I am just recovering from a relapse, the main effect of which was severe double vision that left me housebound for two months. Thankfully I am now recovering and my brain has, I am told, recalibrated my eyesight to compensate for the nerve damage. This led me to wonder whether such recalibration would occur for other nerves through exercise, if the exercise was as regular as that which is unavoidable with the eyes. The converse of this is that my walking has become worse during my sedentary two months. I have met MS sufferers who have improved through exercise and, although it is obvious that exercise is advantageous, I am wondering as to what extent this improvement is possible. What are your experiences of this? My eyesight is almost back to normal. When it is I shall find out for myself anyway, but I am interested to hear your views. Cheers Bernie
I go to the gym three times a week and it has definitely made me stronger. I had a forced break of 4 months at the beginning of the year (long story … related to PIP claim … say no more!) and that set me back to where I was 3 yrs ago! But now I’m back and nearly RUNNING on the treadmill (holding on, obviously, but we do the best we can when we’re wobbly!).

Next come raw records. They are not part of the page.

-- ==== Sys2Proof/Machine/Pick.lean ====
section
/-! DEFINITION. Which group issues next (R169, R203, R204), what a cycle counts (R170, R441), and fetching its word (R102). -/
namespace Sys2Proof.Machine

/-- Whether an entry may not issue for an empty line: its first lane's own, or one that a hold window has aborted on (R69, R223). -/
def State.entryHeld (s : State) (g : Group) (l : Nat) (ls : List Nat) : Bool :=
  let feb (k : Nat) : Option FebWait := (g.thread? k).bind (·.feb)
  ((feb l).map (s.febHeld g.wg)).getD false || ls.any fun k => ((feb k).map fun f => f.hold && s.febHeld g.wg f).getD false

/-- Whether halt (R437) stops the group, unless it has one instruction to step (R438). -/
def State.stopped (s : State) (g : Group) : Bool := s.haltedRegion (s.regionOf g) && !g.stepOnce && g.atSwitch

/-- Whether a group is ready to issue (R169). -/
def State.readyGroup (s : State) (g : Group) : Bool :=
  s.resident g && !g.paused && g.stall.isNone && !s.stopped g &&
    (g.entering.isSome || match s.entry g with
    | [] => false
    | l :: ls => !s.entryHeld g l ls)

/-- A pipe of the module, and the groups resident on it by slot. -/
def Group.pipeKey (g : Group) : Nat := g.core * 128 + g.pipe

/-- The turn on a pipe: nobody's at first. -/
def State.turn (s : State) (key : Nat) : Pipe :=
  ((s.core (key / 128)).pipes.look (key % 128)).getD { group := none, count := 0, last := 0, busy := 0 }

/-- The stall reason of a blocking wait (R441). -/
def WaitFor.reason : WaitFor → Stall
  | .barrier .. | .mask _ => .barrier
  | .addr .. => .waitaddr
  | .timeline .. | .time _ => .tlwait
  | .grace .. => .grace

/-- The reasons that hold for a group with no eligible entry (R441): of all its live threads. -/
def Group.waitReasons (g : Group) : List Stall :=
  let held (l : Nat) : Bool := (g.trap.map fun tr => !bit tr.tmask.toNat l).getD false
  (g.lanesOf.filter fun p => !p.2.exited).filterMap fun p =>
    if held p.1 || p.2.park.isSome then some .trap else p.2.wait.map fun w => w.what.reason

/-- The stall reason a group counts in a cycle in which it does not issue (R441): the lowest that holds; what an attempt waited for holds
until the group tries again. -/
def State.stallOf (s : State) (g : Group) : Stall :=
  let t := s.turn g.pipeKey
  let own : List Stall := match s.entry g with
    | [] => g.waitReasons
    | l :: ls => g.held.toList ++ (if s.entryHeld g l ls then [.feb] else [])
  let reasons : List Stall := (if s.stopped g then [.dbg] else []) ++ (if g.paused then [.preempt] else []) ++ own
    ++ (if t.last == g.slot && s.time < t.busy then [.exec] else [])
  reasons.foldl (fun a b => if b.ctorIdx < a.ctorIdx then b else a) .pipe

/-- A cycle passes: the GTB advances, and every resident group counts once (R441). -/
def State.tick (s : State) (issuing : Option Nat) : State :=
  let count (p : Nat × Group) : Nat × Group :=
    if !s.resident p.2 then p
    else if issuing == some p.1 then (p.1, { p.2 with issued := p.2.issued + 1#64, counted := none })
    else
      let r := s.stallOf p.2
      (p.1, { p.2 with counters := p.2.counters.set r.ctorIdx (p.2.counters.get 0#64 r.ctorIdx + 1#64), counted := some r })
  { s with groups := s.groups.map count, gtb := s.gtb + 1#64 }

/-- The groups whose turn it could be on a pipe, in slot order (R203). -/
def State.onPipe (s : State) (key : Nat) : List (Nat × Group) :=
  (List.range 4).filterMap fun slot => s.groups.find? fun p => p.2.pipeKey == key && p.2.slot == slot && s.resident p.2

/-- The cycle at which a group last issued (R204). -/
def Group.lastIssue (g : Group) : Nat := g.threads.foldl (fun m p => max m p.2.waited) 0

/-- Whether a group keeps its pipe (R203): it is ready, and has turn left or stands in a hold window. -/
def State.keepsTurn (s : State) (key : Nat) (p : Nat × Group) : Bool :=
  some p.1 == (s.turn key).group && (p.2.window.isSome || (s.readyGroup p.2 && (s.turn key).count < 64))

/-- The ready group of a pipe that has issued nothing for 65,536 cycles, the longest waiting first (R204). -/
def State.starved (s : State) (key : Nat) : Option Nat :=
  match (s.onPipe key).filter fun p => s.readyGroup p.2 && p.2.lastIssue + 65536 ≤ s.time with
  | p :: ps => some (ps.foldl (fun a b => if b.2.lastIssue < a.2.lastIssue then b else a) p).1
  | [] => none

/-- The group a pipe issues from (R203, R204), none while its last instruction occupies it (R166): the one whose turn it is while it is ready and has turn left, the only one inside a
hold window; else a starved one; else the highest class, round-robin. -/
def State.pipeChoice (s : State) (key : Nat) : Option Nat :=
  let gs := if s.time < (s.turn key).busy then [] else s.onPipe key
  let ready := gs.filter fun p => s.readyGroup p.2
  match gs.find? fun p => p.2.window.isSome with
  | some p => if s.readyGroup p.2 then some p.1 else none
  | none =>
    match gs.find? (s.keepsTurn key) with
    | some p => some p.1
    | none =>
      match s.starved key with
      | some gid => some gid
      | none =>
        let top := ready.foldl (fun m p => max m (s.pclass (s.regionOf p.2))) 0
        let after := ready.filter fun p => s.pclass (s.regionOf p.2) == top
        match after.filter fun p => (s.turn key).last < p.2.slot with
        | p :: _ => some p.1
        | [] => after.head?.map (·.1)

/-- The next pipe after the one that issued last that has a group to issue from, and that group. -/
def State.pick (s : State) : Option Nat :=
  let keys := (s.groups.filter fun p => s.readyGroup p.2).map fun p => p.2.pipeKey
  let rec go : Nat → Nat → Option Nat
    | 0, _ => none
    | fuel + 1, low =>
      match keys.filter fun k => low ≤ k with
      | [] => none
      | k :: ks =>
        let best := ks.foldl min k
        (s.pipeChoice best).orElse fun _ => go fuel (best + 1)
  (go keys.length (s.rotor + 1)).orElse fun _ => go keys.length 0

/-- The turns of groups that are not ready end (R203). -/
def State.endTurns (s : State) : State :=
  let ended (c : Nat) (p : Nat × Pipe) : Nat × Pipe :=
    match p.2.group.bind fun gid => (s.group? gid).map (gid, ·) with
    | some q => if s.keepsTurn (c * 128 + p.1) q || s.readyGroup q.2 then p else (p.1, { p.2 with group := none, count := 0 })
    | none => p
  { s with cores := s.cores.map fun (q : Nat × Core) => (q.1, { q.2 with pipes := q.2.pipes.map (ended q.1) }) }

/-- The state in which a group's entry issues its word: the group named, its pipe's turn counted (R203), the latches of the group that
had the pipe before lost (R219). -/
def State.prepare (s : State) (gid : Nat) : State :=
  match s.group? gid with
  | none => { s with cur := some gid }
  | some g =>
    let s := (s.endTurns).tick (some gid)
    let turn (k : Core) : Core :=
      let p := (k.pipes.look g.pipe).getD { group := none, count := 0, last := 0, busy := 0 }
      let count := if p.group == some gid && (p.count < 64 || g.window.isSome) then p.count + 1 else 1
      { k with pipes := k.pipes.set g.pipe { p with group := some gid, count := count, last := g.slot } }
    let lose (p : Nat × Group) : Nat × Group :=
      if p.1 != gid && p.2.pipeKey == g.pipeKey then
        (p.1, { p.2 with threads := p.2.threads.map fun (q : Nat × Thread) => (q.1, { q.2 with latches := [] }) })
      else p
    { s.updCore g.core turn with groups := s.groups.map lose, cur := some gid, rotor := g.pipeKey }

/-- An issue is counted (R170, R204): issues in a row of the entry's lanes (log entry 76), the lanes' last issue. -/
def Group.issuedBy (g : Group) (lanes : List Nat) (now : Nat) : Group :=
  let m := maskOfLanes lanes
  { g with
    held := none
    rowLanes := m
    row := if g.rowLanes == m then (if 1024 ≤ g.row then 1 else g.row + 1) else 1
    threads := g.threads.map fun q => if lanes.contains q.1 then (q.1, { q.2 with waited := now }) else q }

/-- An attempt that only waits is no issue: the cycle counts under its reason (R441). -/
def Group.heldBy (g : Group) (r : Stall) : Group :=
  { g with issued := g.issued - 1#64, counters := g.counters.set r.ctorIdx (g.counters.get 0#64 r.ctorIdx + 1#64), counted := some r,
           held := some r }

/-- The registers an instruction works on for a thread, and the cycles that an issue of it for a number of active threads costs
(R166). -/
def widest (i : Instr) : Nat := i.operands.foldl (fun n o => max n o.n) 1
def issueCost (i : Instr) (active : Nat) : Nat :=
  let major := (encodeNat i).getD 0 / 2 ^ 25
  max 1 (match i with
    | .brx .. | .call | .callx .. | .ret => active
    | _ => if 0x20 ≤ major && major ≤ 0x36 then widest i * active
      else if (0x01 ≤ major && major ≤ 0x14) || (0x1C ≤ major && major ≤ 0x1F) then (if widest i ≤ 2 then active else widest i / 2 * active)
      else if 0x40 ≤ major && major ≤ 0x54 then active
      else 1)

/-- The pipe of a group is occupied for the cycles an issue costs, the one in which it issued the first of them (R166). -/
def State.occupy (s : State) (gid cost : Nat) : State :=
  match s.group? gid with
  | none => s
  | some g => s.updCore g.core fun (k : Core) => { k with pipes := k.pipes.upd g.pipe fun p => { p with busy := s.time + (cost - 1) } }

/-- What an issue counts once it has been made (R170, R203, R204); other groups try again what they waited for. -/
def State.account (s : State) (gid : Nat) (lanes : List Nat) (cost : Nat) : State :=
  let upd (p : Nat × Group) : Nat × Group :=
    if p.1 == gid then
      match p.2.stall with
      | some r => (p.1, p.2.heldBy r)
      | none => (p.1, p.2.issuedBy lanes s.time)
    else (p.1, { p.2 with stall := none })
  let s : State := if ((s.group? gid).bind (·.stall)).isSome then s else (s.occupy gid cost).cxlTaken (some gid) none
  { s with groups := s.groups.map upd, cur := none }

/-- The word an entry issues (R102), or the errors that end the issue. -/
def State.fetch (s : State) (gid : Nat) (g : Group) (lanes : List Nat) : Except AErr Word × State :=
  let pc := ((g.thread? (lanes.headD 0)).map (·.pc)).getD 0#64
  (atAddr pc (fetchWord (s.whoOf g) (s.viaOf g gid (lanes.headD 0)) pc.toNat)).outcome s

/-- What is left when the word cannot be fetched (R35, R102, R222), a cycle in which no instruction begins (R441): the group waits for it, its entry parks on a page fault, a hold
window starting over from its XH, or the threads trap at the first hint or the XH. -/
def State.fetchEnd (s : State) (gid : Nat) (g : Group) (lanes : List Nat) (e : AErr) : State :=
  let x := s.issueOf gid g lanes
  let os := lanes.map fun l => (l, LaneOut.err e)
  match e with
  | .stall r =>
    let r := if r == .memdep then .fetch else r
    s.updGroup gid fun g => { g.heldBy r with stall := some r }
  | .fault .. =>
    let s := parkLanes x (s.whoOf g) os s
    let back (p : Nat × Thread) : Nat × Thread :=
      if lanes.contains p.1 && g.window.isSome then (p.1, { p.2 with pc := x.xhOf g, hint := none, latches := [] }) else p
    s.updGroup gid fun g => { g.heldBy .fetch with window := none, held := none, threads := g.threads.map back }
  | _ => ((finish .nop { x with act := lanes } os s).updGroup gid fun g => { g.heldBy .fetch with held := none, stepOnce := false })

/-- The single step of DBGCMD (R400, R438): once its instruction has been issued the group stops again, and the threads that went on
from it without a trap meet STEP at their next instruction. -/
def State.stepTrap (s : State) (gid : Nat) (g : Group) (lanes : List Nat) (hinted : Bool) : State :=
  if !g.stepOnce || hinted then s
  else match s.group? gid with
  | none => s
  | some h =>
    if h.stall.isSome || h.window.isSome then s
    else
      let s := s.updGroup gid fun g => { g with stepOnce := false }
      if h.trap != g.trap || h.lastTrap != g.lastTrap || h.entering.isSome then s
      else
        -- a routed hit leaves nowatch, which an instruction that completes takes back
        let on := h.lanesOf.filter fun p => lanes.contains p.1 && !p.2.exited && p.2.park.isNone && p.2.wait.isNone && !p.2.nowatch
        match on with
        | [] => s
        | p :: _ =>
          let ts : NMap LaneTrap := (on.filter fun q => q.2.pc == p.2.pc).map fun q => (q.1, trapOf .step q.2.pc)
          s.takeTrap gid ts p.2.pc

end Sys2Proof.Machine
end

Be advised though, if your core temperature rises, it may temporarily bring back your vision problems, but that only lasts until your temperature goes back to normal.
I’ve heard yoga & pilates are also very good, but as I work full time I haven’t had time to try - I’ve asked the gym if they would start doing classes, but they need more support!
Exercise is great - physically and mentally - but be prepared that it may temporarily aggrevate those pesky lesions!
Thank you Emma. I feel like I am on a mission now. Bernie x
I am seeing a physio who has set me exercises to do at home and yes, they are helping. My balance is getting better, my walking is getting steadier and my stamina is increasing too. The exercises are based round pilates and yoga; they are intended to strengthen my core and improve my balance.